When we called the function absoluteValue(num = 5), R created a brand new environment with one object binding: the object 5 was bound to the name num in this brand new environment. (This is the primary use of the = operator; it creates objects to be used within a function’s environment.) Note that we could not see this environment, but it was there. Our absoluteValue() function did its work, returned the absolute value of 5, and then R destroyed the environment it created. When we called the function a second time, R created a brand new environment that had no memory that the first environment ever existed and repeated the same process.

Inspecting the Function Expression

Let’s take a look at the arguments and expression of the function:

(num){
  
  out <- num
  
  if(num > 0){
    return(out)
  }
  
  -1 * out
  
}

When we execute this function by running the code absoluteValue(5), R first creates a brand-new, completely empty environment, and then performs the assignment num = 5 in it. This action is also known as binding, so we could also say that R binds 5 to the name “num” in the function environment.

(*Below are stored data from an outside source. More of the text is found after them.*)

/-- The four bytes of a word, lowest address first (R4). -/
def bytesOfWord (w : W32) : List Byte :=
  [w.extractLsb' 0 8, w.extractLsb' 8 8, w.extractLsb' 16 8, w.extractLsb' 24 8]

/-- The decoder, on any bytes: the instruction at their head and the bytes after it. -/
noncomputable def decode : List Byte → Except Reject (Instr × List Byte)
  | b0 :: b1 :: b2 :: b3 :: rest =>
    let w0 := wordOfBytes b0 b1 b2 b3
    if isX w0 then
      match rest with
      | c0 :: c1 :: c2 :: c3 :: rest' =>
        match decodeWord (some (w0.extractLsb' 0 26)) (wordOfBytes c0 c1 c2 c3) with
        | .ok i => .ok (i, rest')
        | .error e => .error e
      | _ => .error .noBytes
    else
      match decodeWord none w0 with
      | .ok i => .ok (i, rest)
      | .error e => .error e
  | _ => .error .noBytes

/-- The decoder on a word of the opcode table: bit 0 is the least significant bit of the first word, a second
word's bits count on from bit 32, and bits from nbits up are 0. The words are laid out as memory holds them. -/
noncomputable def decodeTableWord (nbits w : Nat) : Option Instr :=
  let v := w % 2 ^ nbits
  let bs := bytesOfWord (BitVec.ofNat 32 v) ++ bytesOfWord (BitVec.ofNat 32 (v / 2 ^ 32))
  match decode bs with
  | .ok (i, _) => some i
  | .error _ => none

/-! The encoder, from the same tables. -/

/-- A word of R or V format (Table 8-5). -/
def packR (op d a b : BitVec 6) (p : BitVec 3) (fn : BitVec 5) : W32 := op ++ d ++ a ++ b ++ p ++ fn

/-- An X word (Table 8-5). -/
def packX (ext : BitVec 26) : W32 := 0x3F#6 ++ ext

/-- The extension of an R or V word's X word (Table 8-6). -/
def extOfXW (x : XW) : BitVec 26 := x.ximm ++ BitVec.ofBool x.neg ++ x.ord ++ x.scp ++ x.rm

/-- An R or V instruction's words. -/
def encR (x : XW) (w : W32) : List W32 := if x.has then [packX (extOfXW x), w] else [w]

/-- An I instruction's words. -/
def encI (op : BitVec 6) (o : OpI) : List W32 :=
  let w : W32 := op ++ o.d ++ o.a ++ o.imm
  if o.has then [packX o.immh, w] else [w]

/-- An M instruction's words. -/
def encM (op : BitVec 6) (o : OpM) : List W32 :=
  let w : W32 := op ++ o.t ++ o.a ++ o.off ++ o.p
  if o.has then [packX (BitVec.ofBool o.neg ++ o.offh), w] else [w]

/-- A BF word. -/
def encBf (s : BitVec 2) (o : OpBf) : List W32 := [0x06#6 ++ o.d ++ o.a ++ s ++ o.len ++ o.pos]
/-- A U word. -/
def encU (op : BitVec 6) (o : OpU) : List W32 := [op ++ o.d ++ o.imm]
/-- A B word. -/
def encB (op : BitVec 6) (o : OpB) : List W32 := [op ++ o.a ++ o.b ++ o.off]
/-- A BX word. -/
def encBx (s : BitVec 6) (o : OpBx) : List W32 := [0x0F#6 ++ o.a ++ s ++ o.off]
/-- A J word. -/
def encJ (op : BitVec 6) (o : OpJ) : List W32 := [op ++ o.off]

Then, R executes the code in our expression, line by line, until the last line. So,

  1. R creates an object called out in this new environment and stores the number 5 in it. Then,
  2. R checks to see if the original value of num is positive; if so,
    • R RETURNs the value of out.
    • If this check was not TRUE, then R reaches the last line of the function.
  3. Finally, if R reaches the last line, it sees the expression -1 * out, then evaluates it and returns the results. Because the function has reached its last line, we don’t need to explicitly type a RETURN control—it’s called automatically. Thus, the last line of this expression is to print to the “Console” the contents of the object out contained in the function environment.

Looking “Up”

When a function can’t find an object you reference in one environment, it “looks up” to the “next” environment. This action of “looking up” through environments is called scoping. The “next” environment up from your current environment is called the parent environment.

Now, let’s create a new function that RETURNs the object out without defining it in the function environment:

badTestFun <- function(){
  out
}

badTestFun()
[1] "This is a character string, and clearly not a number."

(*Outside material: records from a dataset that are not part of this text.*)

/-- AGT-STORE: one token of I1. -/
def agtStore (k : Nat) : Fire Unit := do
  let m ← fview (fun s => mopOf (elemAt s k))
  let d ← fview (fun s => idep s k)
  let t ← need k 1 d tVAL
  let size := patSize m.layout
  if t.tag = tVAL then
    let w2 ← fview (fun s => isW2 s k 1)
    if w2 || decide (patCount m.layout ≤ m.next) then ffault cCFGBAD 1
    else
      let nx ← agtNext k m .wr
      let xs := nx.getD []
      let held ← fview (fun s => anyHeld s xs)
      if held then cannot
      else
        let go ← agtGate k xs
        if nx.isNone || !go then pure ()
        else
          wave k
          fupd (fun s => agtWrite (elemAgt k) s xs (bytesOfNat size t.data.toNat) false)
          countWrite k size
          own k (fun e => { e with away := e.away ++ awayLines xs })
          takeTok k 1
          setMop k (fun m => { m with next := m.next + 1, busy := true })
  else
    takeTok k 1
    if t.tag = tDONE then
      periodEnd k
      streamEnd k
    else setMop k (fun m => { m with busy := true })

def memopStep (k : Nat) : Fire Unit := do
  let m ← fview (fun s => mopMode s k)
  match m with
  | 0 => chained k (loadMop k)
  | 1 => chained k (storeMop k)
  | 2 => chained k (rmwMop k)
  | 3 => orElse (layoutTake k) (chained k (agtLoad k))
  | 4 => orElse (layoutTake k) (chained k (agtStore k))
  | _ => cannot

/-! ## Which context fires (R221, R354) -/

/-- The step of a kind of element. -/
def stepOf (kind k : Nat) : Fire Unit :=
  match kind with
  | 1 => scnStep k
  | 2 => twoStep k false
  | 3 => twoStep k true
  | 4 => rptStep k
  | 5 => redStep k
  | 6 => lwrStep k
  | 7 => vrdStep k
  | 8 => cmbStep k
  | 9 => rowStep k
  | 0xB => memopStep k
  | 0xC => joinStep k
  | _ => cannot

/-- Whether a context is resident, and neither stopped, faulted, waiting nor between periods. -/
def elemReady (s : State) (k : Nat) : Bool :=
  let e := elemAt s k
  bit (fld s k 1) 0 && !e.frozen && e.faulted.isNone && e.reading.isNone && !e.waiting && !e.ended && !e.marked

/-- Whether a context takes layout messages (R373), and may take one now: while it waits for a start token too, and between periods
(R136). -/
def layoutReady (s : State) (k : Nat) : Bool :=
  let e := elemAt s k
  kindAt s (k / 4) == 0xB && (mopMode s k == 3 || mopMode s k == 4) &&
    bit (fld s k 1) 0 && !e.frozen && e.faulted.isNone && e.reading.isNone && !e.marked && (e.waiting || e.ended)

/-- The first firing of a graph starts it (R350). -/
def startGraph (s : State) (site : Nat) : State :=
  match graphAt s site with
  | none => s
  | some (b, g) =>
    if g.started then s
    else { s with fab := { s.fab with graphs := put s.fab.graphs b { g with started := true } } }

/-- An element context faults: it withholds its output from then on; its stream position, or its AGT's counters, go to
the record (R357, R375, R394). -/
def elemFault (s : State) (k cause : Nat) (addr : W64) (pos : Option Nat) (inp : Nat) : State :=
  let e := elemAt s k
  let agt := decide (kindAt s (k / 4) = 0xB) && decide (3 ≤ mopMode s k) && inp == 3 && cause != cCFGBAD
  let r := elemRec s k cause addr (some (pos.getD (getD e.count 0 inp))) (.elem k) []
  let r1 := if agt then { r with pos := some (patIndex (mopOf e).layout (mopOf e).next)
                                 port := some (if mopMode s k = 4 then 1 else 0) } else r
  raiseRec (updElem (reqDone s [4096 + 128 + k]) k (fun e => { e with faulted := some none, agtFault := agt })) (k / 4 / 2304) r1

/-- What a context does when it fires: a layout message that it may take while it waits; what it has emitted leaves; else its step. None
where it cannot fire. -/
def tryFire (s : State) (k : Nat) : Option State :=
  let run (x : Fire Unit) : Option State :=
    match x s with
    | .ok _ s1 => some s1
    | .error .no _ => none
    | .error (.fault c a p i) s1 => some (elemFault (if c = cBMV then s1 else s) k c a p i)
  if layoutReady s k then run (layoutTake k)
  else if !elemReady s k then none
  else if !(elemAt s k).outq.isEmpty then
    let s1 := flushOut k 16 s
    if (elemAt s1 k).outq.length < (elemAt s k).outq.length then some s1 else none
  else run (stepOf (kindAt s (k / 4)) k)

/-- The context of a site that fires next: the running one while it can and has quota, else the next that can and has
quota, else the next that can. -/
def arbiter (s : State) (site : Nat) : Option Nat :=
  let can (k : Nat) : Bool := (tryFire s k).isSome
  match (range' (4 * site) 4).filter (fun k => bit (fld s k 1) 0) with
  | [] => none
  | [k] => if can k then some k else none
  | _ =>
    let run := getD s.fab.running 0 site
    let turn := (range' 0 4).map (fun i => 4 * site + (run + i) % 4)
    match turn.find? (fun k => decide (0 < (elemAt s k).quota) && can k) with
    | some k => some k
    | none => (turn.drop 1 ++ turn.take 1).find? can

/-- Whether a step of a context was a firing: not one that only asks the walker for a page, or waits for a mirror point. -/
def hasFired (s s1 : State) (k : Nat) : Bool := { elemAt s1 k with point := none } != { elemAt s k with point := none }

/-- A firing of a context of a kind. -/
def fireElem (kind k : Nat) (s : State) : State :=
  if kindAt s (k / 4) ≠ kind ∨ arbiter s (k / 4) ≠ some k then s
  else
    match tryFire s k with
    | none => s
    | some s1 =>
      if !hasFired s s1 k then s1 else
      let s2 := startGraph s1 (k / 4)
      -- a step that only sends what a firing has left behind is no firing of its own
      let s3 := updElem s2 k (fun e => { e with quota := if (elemAt s k).outq.isEmpty then e.quota - 1 else e.quota, idleFor := 0 })
      { s3 with fab := { s3.fab with running := setD s3.fab.running 0 (k / 4) (k % 4) } }

/-- A period of a site's arbiter begins: quotas from the mean occupancies of the last, which are summed over its 256 cycles. -/
def arbiterPeriod (s : State) (site : Nat) : State :=
  if s.cycle < getD s.fab.period 0 site + 256 then s
  else
    let res := (range' (4 * site) 4).filter (fun k => bit (fld s k 1) 0)
    let w (k : Nat) : Nat := 256 + (elemAt s k).occ
    let total := (res.map w).foldl (· + ·) 0
    let set1 (s' : State) (k : Nat) : State := updElem s' k (fun e =>
      let q := 256 * w k / max total 1
      { e with occ := 0, quota := if e.ins.any (fun i => !i.2.isEmpty) then max q 16 else q })
    let s1 := res.foldl set1 s
    { s1 with fab := { s1.fab with period := put s1.fab.period site s.cycle } }

/-- A SKIP at a context whose output it came on (R100). -/
def skipEvent (s : State) (k : Nat) : State :=
  if !elemReady s k then s
  else
    match skipStep k s with
    | .ok _ s1 => s1
    | .error .no _ => s
    | .error (.fault c a p i) _ => elemFault s k c a p i

/-! ## The end of a period (R355) -/

/-- The signal of a period: at a target, with the elements and bytes written. -/
def periodSignal (s0 : State) (k : Nat) : Except Nat State :=
  let e := elemAt s0 k
  let t := getD e.addrs 0 0x32
  let cm := fld s0 k 0x30
  let super := elemSuper s0 k
  let s := if sPlace s0 t == .bank then portTurn s0 true t else s0
  let at_ (align size : Nat) : Except Nat Nat :=
    match checkObj s (BitVec.ofNat 64 t) align super with
    | .error f => .error f.cause
    | .ok a => if poisoned s a size then .error cECC else .ok a
  match bits cm 1 0 with
  | 0 => .ok s0
  | 1 => (at_ 8 8).bind (fun a => futResolve s a e.wrote)
  | 2 =>
    if bit cm 2 then (at_ 64 0).map (fun a => fireRecord s a (BitVec.ofNat 64 e.wrote))
    else endpointToken s0 t
  | _ => (at_ 16 16).bind (fun a => (barUpdate s a 1 (-(e.bytes : Int))).map (·.2))

/-- PERIOD_COMPLETION: once the period's writes are made, its signal is sent; a fault of the signal is recorded, and the
context goes on. A release at SYSTEM scope waits for its mirror point (R410). -/
def periodCompletion (s : State) (k : Nat) : State :=
  let e := elemAt s k
  let cm := fld s k 0x30
  let gate := bit (dev s 0x100900) 0 && bits cm 1 0 != 0 && bits cm 5 3 == 4
  if !e.ended ∨ e.frozen ∨ !(nodeAt s (3 * (k / 4))).portF.isEmpty ∨ awayDue s e.away then s
  else if gate && e.point.isNone then updElem s k (fun e => { e with point := some (s.host.points + 1) })
  else if gate && decide (s.host.pointsDone < e.point.getD 0) then s
  else
    let done (s : State) : State :=
      updElem s k (fun e => { e with ended := false, wrote := 0, bytes := 0, away := [], point := none })
    match periodSignal s k with
    | .ok s1 => done s1
    | .error c =>
      let r := elemRec s k c (BitVec.ofNat 64 (getD e.addrs 0 0x32)) none .none []
      raiseRec (done s) (k / 4 / 2304) r

end Sys2Proof.Machine
end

Now, let’s try it on an object we know doesn’t exist in any environment:

badTestFun2 <- function(){
  object_that_I_know_doesnt_exist_because_this_name_is_long_and_dumb
}

badTestFun2()
Error in badTestFun2(): object 'object_that_I_know_doesnt_exist_because_this_name_is_long_and_dumb' not found
Exercises
  1. Discuss what you think just happened. Why did badTestFun() return something while badTestFun2() triggered an error?
  2. Execute the search() function. What do you think this function returns?